Es gibt Orte auf dieser Welt, wo man lieber nicht allein zurückgelassen werden möchte. In finsteren Bergtälern des Piemont zum Beispiel, wo sich bestenfalls Fuchs und Hase gute Nacht sagen, aber doch eher mal ein alter Kauz unbehagliche Gruselstimmung erzeugt. Wobei es unerheblich ist, ob der kauzige Verursacher einer solchen Zitterpartie nun menschlicher oder animalischer Natur ist. In Tälern wie dem Valle Grana landet man entweder, weil man sich gnadenlos verfranst hat oder weil man gezielt nach einem der feinsten Käse sucht, die Italien zu bieten hat: Castelmagno.

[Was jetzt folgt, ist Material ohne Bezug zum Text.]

-- ==== Sys2Proof/Machine/Payload.lean ====
section
/-! DEFINITION. The ENC step (spec 43_payload_encrypt.md R171). -/

namespace Sys2Proof.Machine

/-- StepEnc (R171): the MAC is over the plaintext, before masking. -/
def stepEnc (E : Block → Block) (free : Nat → BitVec 16) (s : State) : State :=
  let i := s.st.ctr.toNat
  match memRead (s.readRequest i) s with
  | (none, t) => raise .busError t
  | (some r, t) =>
    let u := keystream E i (absorb E (pad16 r) t)
    match memWrite free (s.writeRequest i) (xorBytes r u.st.ks) u with
    | (false, v) => raise .busError v
    | (true, v) => nextChunk s.st.ctr (State.toPhase .final) v

/-- ENC, phase 4. -/
def execEnc (s : State) : Host.Outcome State Fault Refusal :=
  .next (stepEnc (Config.cipher s.key) Config.freeSubset s)

end Sys2Proof.Machine
end

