-- ==== Sys2Proof/Machine/Dispatch.lean ====
section
/-! DEFINITION. What each instruction does: one call per row of spec/opcode_table.json. -/

namespace Sys2Proof.Machine

def exec (i : Instr) (s : State) : Host.Outcome State Fault Refusal :=
  match i with
  -- host accesses
  | .rd off => Sys2Proof.Machine.execRd off s
  | .wr off v => Sys2Proof.Machine.execWr off v s
  | .wrBusy off v => Sys2Proof.Machine.execWrBusy off v s
  | .wrStatus v => Sys2Proof.Machine.execWrStatus v s
  -- commands
  | .nop => Sys2Proof.Machine.execNop s
  | .encrypt => Sys2Proof.Machine.execEncrypt s
  | .decrypt => Sys2Proof.Machine.execDecrypt s
  | .illegal code => Sys2Proof.Machine.execIllegal code s
  -- phases
  | .check => Sys2Proof.Machine.execCheck s
  | .b0 => Sys2Proof.Machine.execB0 s
  | .aad => Sys2Proof.Machine.execAad s
  | .enc => Sys2Proof.Machine.execEnc s
  | .dec1 => Sys2Proof.Machine.execDec1 s
  | .final => Sys2Proof.Machine.execFinal s
  | .verify => Sys2Proof.Machine.execVerify s
  | .dec2 => Sys2Proof.Machine.execDec2 s
  | .wipe => Sys2Proof.Machine.execWipe s

end Sys2Proof.Machine
end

Der Ort Castelmagno hat nur 62 Einwohner

Mit etwas Glück im schaurigen Unglück geht es nämlich dort in der norditalienischen Provinz Cuneo auf über tausend Metern an der nächstbesten Kreuzung rechts ab mittenhinein ins Gourmet-Paradies. Die Produktionsmenge des körnigen Edelschimmlers ist auf gerade mal drei Ortschaften beschränkt und deshalb ziemlich überschaubar. Weshalb der „Blaumacher“ aus Castelmagno (nur 62 Einwohner!), Monterosso Grana und Pradleves insbesondere im Ausland Raritätenstatus genießt.

Castelmagno
Rarität aus den norditalienischen Bergen: Castelmagno.

Entsprechend gestaltet sich der Preis: mehr als 30 Euro muss der Kunde für ein Kilogramm unverfälschte käsige Handwerkskunst, die Monate lang in Grotten reifte, hinblättern. Das ist angesichts aufwendiger Handarbeit und langer Lagerung im Grunde genommen nicht mehr als recht.

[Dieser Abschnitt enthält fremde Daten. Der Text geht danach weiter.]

-- ==== Sys2Proof/Certificates/Slice0/Obligations.lean ====
section
/-! DEFINITION. The statements about CCM-CORE for the provers. Each docstring names the rule of spec/ that
the statement formalises. -/

open Sys2Proof Sys2Proof.Machine

/-! ## Encoding -/

/-- 30_encoding.md R80, R81, R83, R93: no bit of an encoding is dropped. The decoder gives back every
well-formed instruction at every BUSY its row matches. -/
def Obligations.DecodeOfEncode : Prop :=
  ∀ (i : Instr) (busy : Bool), i.wf = true → i.admitsBusy busy = true →
    decode busy (encode i) = .instr i

/-- 30_encoding.md R80, R81, R83, R93: what the decoder accepts is a well-formed instruction of a row that
matches, and its encoding is what was decoded (the data of a read is not part of it). -/
def Obligations.EncodeOfDecode : Prop :=
  (∀ (busy : Bool) (a : HostAccess) (i : Instr), decode busy (.access a) = .instr i →
    i.wf = true ∧ i.admitsBusy busy = true ∧
      encode i = .access { a with data := if a.kind = .rd then 0 else a.data }) ∧
  ∀ (busy : Bool) (c : BitVec 4) (i : Instr), decode busy (.phase c) = .instr i →
    i.wf = true ∧ encode i = .phase c

/-- 30_encoding.md R80, R83: which encodings are rejected; every other one is accepted. That a rejected
access has the name `subWord` whenever it does not move 4 bytes, a wider or misaligned one too, is the
model's choice (log 22). -/
def Obligations.RejectedEncodings : Prop :=
  (∀ (busy : Bool) (a : HostAccess),
    (decode busy (.access a) = .reject .subWord ↔ a.bytes ≠ 4) ∧
    (decode busy (.access a) = .reject .misaligned ↔ a.bytes = 4 ∧ a.offset.toNat % 4 ≠ 0) ∧
    ((∃ i, decode busy (.access a) = .instr i) ↔ a.bytes = 4 ∧ a.offset.toNat % 4 = 0)) ∧
  ∀ (busy : Bool) (c : BitVec 4),
    (decode busy (.phase c) = .reject .idlePhase ↔ c = 0) ∧
    (decode busy (.phase c) = .reject .reservedPhase ↔ 10 ≤ c.toNat) ∧
    ((∃ i, decode busy (.phase c) = .instr i) ↔ 1 ≤ c.toNat ∧ c.toNat ≤ 9)

/-- 30_encoding.md R80, R81, R83: words written out from the tables of the spec, one or more a family. That an
8-bit table word is read as a phase code before it is read as an offset of WR_BUSY is the model's choice
(log 8): R93 gives phase codes of 4 bits. -/
def Obligations.TableWordsDecode : Prop :=
  decode false (.access ⟨.rd, 0x08, 4, 0⟩) = .instr (.rd 0x08) ∧
  decode false (.access ⟨.wr, 0x00, 4, 0x0000010D⟩) = .instr (.wr 0x00 0x0000010D) ∧
  decode true (.access ⟨.wr, 0x50, 4, 0x00000001⟩) = .instr (.wrBusy 0x50 0x00000001) ∧
  decode true (.access ⟨.wr, 0x08, 4, 0x00000006⟩) = .instr (.wrStatus 0x00000006) ∧
  decodeTableWord 32 0x00000000 = some .nop ∧
  decodeTableWord 32 0x00000001 = some .encrypt ∧
  decodeTableWord 32 0x00000002 = some .decrypt ∧
  decodeTableWord 32 0x00000101 = some (.illegal 0x00000101) ∧
  decodeTableWord 8 0x1 = some .check ∧
  decodeTableWord 8 0x4 = some .enc ∧
  decodeTableWord 8 0x6 = some .final ∧
  decodeTableWord 8 0x9 = some .wipe

/-- 10_state.md R22: each register is found at its own offset, offsets are multiples of 4, and an offset
that finds a register is that register's. -/
def Obligations.RegisterOffsets : Prop :=
  (∀ r : Reg, Reg.ofOffset r.offset = some r ∧ r.offset.toNat % 4 = 0 ∧ r.offset.toNat ≤ 0x54) ∧
  ∀ (off : BitVec 8) (r : Reg), Reg.ofOffset off = some r → off = r.offset

/-! ## Block formats -/

/-- 30_encoding.md R85: B0 by byte index: the flags byte 64*Adata + 56 + (L-1), the nonce, and mlen
big-endian in the last L bytes. -/
def Obligations.B0BlockBytes : Prop :=
  ∀ (nonce : List Byte) (adata : Bool) (mlen : Nat),
    7 ≤ nonce.length → nonce.length ≤ 13 → mlen < 2 ^ (8 * (15 - nonce.length)) →
    (b0Block nonce adata mlen)[0].toNat = 64 * adata.toNat + 56 + (15 - nonce.length - 1) ∧
    ((b0Block nonce adata mlen).toList.drop 1).take nonce.length = nonce ∧
    ((b0Block nonce adata mlen).toList.drop (1 + nonce.length)).foldl
      (fun n b => 256 * n + b.toNat) 0 = mlen

/-- 30_encoding.md R86 and 41_nonce_formatter.md R134: Ctr_i by byte index, and no two counters of a
command share a block. -/
def Obligations.CtrBlockBytes : Prop :=
  ∀ (nonce : List Byte), 7 ≤ nonce.length → nonce.length ≤ 13 →
    (∀ i, i < 2 ^ (8 * (15 - nonce.length)) →
      (ctrBlock nonce i)[0].toNat = 15 - nonce.length - 1 ∧
      ((ctrBlock nonce i).toList.drop 1).take nonce.length = nonce ∧
      ((ctrBlock nonce i).toList.drop (1 + nonce.length)).foldl
        (fun n b => 256 * n + b.toNat) 0 = i) ∧
    ∀ i j, i < 2 ^ (8 * (15 - nonce.length)) → j < 2 ^ (8 * (15 - nonce.length)) →
      ctrBlock nonce i = ctrBlock nonce j → i = j

/-- 30_encoding.md R87, R88: the AAD prefix, its length, its bytes, and that the first two bytes of a
stream tell the two forms apart. -/
def Obligations.AadPrefixForms : Prop :=
  ∀ alen : Nat, 0 < alen → alen < 2 ^ 32 →
    (aadPrefix alen).length = prefixLen alen ∧
    (alen < 0xFF00 → (aadPrefix alen).foldl (fun n b => 256 * n + b.toNat) 0 = alen ∧
      prefixLen alen = 2) ∧
    (0xFF00 ≤ alen → (aadPrefix alen).take 2 = [0xFF, 0xFE] ∧ prefixLen alen = 6 ∧
      ((aadPrefix alen).drop 2).foldl (fun n b => 256 * n + b.toNat) 0 = alen) ∧
    (alen < 0xFF00 ↔ ((aadPrefix alen).take 2).foldl (fun n b => 256 * n + b.toNat) 0 < 0xFF00)

/-! ## Host accesses -/

/-- 40_commands.md R100: what a read returns at every offset, and that CCM-CORE and memory are
unchanged by it. The number STATUS reads as is 10_state.md R26. -/
def Obligations.ReadReturnsRegister : Prop :=
  ∀ (off : BitVec 8) (s : State), off.toNat % 4 = 0 →
    ∃ t, exec (.rd off) s = .next t ∧
      (off = 0x00 → t.rdata.toNat = 256 * s.ctrl.ie.toNat + s.ctrl.nonceLen.toNat) ∧
      (off = 0x04 → t.rdata = 0) ∧
      (off = 0x08 → t.rdata.toNat = 256 * s.st.phase.code.toNat + 16 * s.status.result.code.toNat +
        4 * s.status.dropped.toNat + 2 * s.status.done.toNat +
        (if s.st.phase = .idle then 0 else 1)) ∧
      (∀ r : DataReg, off = r.offset → t.rdata = s.data.get r) ∧
      (off = 0x0C ∨ 0x58 ≤ off.toNat → t.rdata = 0) ∧
      t.ctrl = s.ctrl ∧ t.status = s.status ∧ t.data = s.data ∧ t.st = s.st ∧ t.key = s.key ∧
      t.busErr = s.busErr ∧ t.inputs = s.inputs ∧ t.hostByte = s.hostByte ∧ t.draws = s.draws ∧
      t.requests = s.requests ∧ t.calls = s.calls ∧ t.steps = s.steps ∧
      ∀ a : Addr, Memory.byte t.mem a = Memory.byte s.mem a

/-- 40_commands.md R101 and 10_state.md R27 to R33: an idle write of a data register stores the value, so
that it reads back, and changes no other data register and nothing else. -/
def Obligations.WriteStoresDataRegister : Prop :=
  ∀ (r : DataReg) (v : Word) (s : State), s.st.phase = .idle →
    ∃ d, exec (.wr r.offset v) s = .next { s with data := d } ∧ d.get r = v ∧
      ∀ r', r' ≠ r → d.get r' = s.data.get r'

/-- 40_commands.md R101 and 10_state.md R23, R35: an idle write of CTRL stores NONCE_LEN and IE, its other
bits are ignored, and a write of a reserved offset has no effect. -/
def Obligations.WriteCtrlAndReserved : Prop :=
  ∀ (v : Word) (s : State), s.st.phase = .idle →
    (∃ c, exec (.wr 0x00 v) s = .next { s with ctrl := c } ∧ c.nonceLen.toNat = v.toNat % 16 ∧
      c.ie.toNat = v.toNat / 256 % 2) ∧
    ∀ off : BitVec 8, off.toNat % 4 = 0 → off = 0x0C ∨ 0x58 ≤ off.toNat →
      exec (.wr off v) s = .next s

/-- 40_commands.md R102: every write while BUSY = 1, to any offset but STATUS, sets DROPPED and changes
nothing else. That it does so too when it is named WR or a command, because BUSY and not the row decides,
is read from R101's pseudocode (log 16, DEDUCED). -/
def Obligations.BusyWriteIsDropped : Prop :=
  ∀ (off : BitVec 8) (v : Word) (s : State), s.st.phase ≠ .idle → off.toNat % 4 = 0 → off ≠ 0x08 →
    exec (.wrBusy off v) s = .next { s with status := { s.status with dropped := true } } ∧
    exec (.wr off v) s = .next { s with status := { s.status with dropped := true } } ∧
    exec .nop s = .next { s with status := { s.status with dropped := true } } ∧
    exec .encrypt s = .next { s with status := { s.status with dropped := true } } ∧
    exec .decrypt s = .next { s with status := { s.status with dropped := true } } ∧
    exec (.illegal v) s = .next { s with status := { s.status with dropped := true } }

/-- 40_commands.md R103: a write of STATUS, in any state, clears DONE by bit 1 and DROPPED by bit 2 and
changes nothing else. -/
def Obligations.StatusWriteClears : Prop :=
  ∀ (v : Word) (s : State), ∃ u : Status,
    exec (.wrStatus v) s = .next { s with status := u } ∧
    exec (.wr 0x08 v) s = .next { s with status := u } ∧
    u.result = s.status.result ∧
    (u.done = true ↔ s.status.done = true ∧ v.toNat / 2 % 2 = 0) ∧
    (u.dropped = true ↔ s.status.dropped = true ∧ v.toNat / 4 % 2 = 0)

/-- 40_commands.md R105: an idle NOP changes nothing; one written while BUSY = 1 sets DROPPED alone. -/
def Obligations.NopHasNoEffect : Prop :=
  ∀ s : State, (s.st.phase = .idle → exec .nop s = .next s) ∧
    (s.st.phase ≠ .idle →
      exec .nop s = .next { s with status := { s.status with dropped := true } })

Die Qualität des Castelmagno hat ihren Preis

Auch wenn die Schmerzgrenze von Discountpreise gewöhnten Käseessern damit schon längst überschritten ist, wie etwa Antonio Raiolo beklagt, der mit seinem italienischen Lebensmittelmobil ein gerne angesteuertes Ziel auf Karlsruher Wochenmärkten (Stephan- bzw. Gutenbergplatz) ist. „Ich würde Castelmagno gerne anbieten, aber er verkauft sich kaum, zu teuer“, beschreibt der Händler das Dilemma, in das ihn auch andere ausgesuchte Spezialitäten wie etwa Culatello di Zibello (siehe auch heutiges Rezept) stürzen.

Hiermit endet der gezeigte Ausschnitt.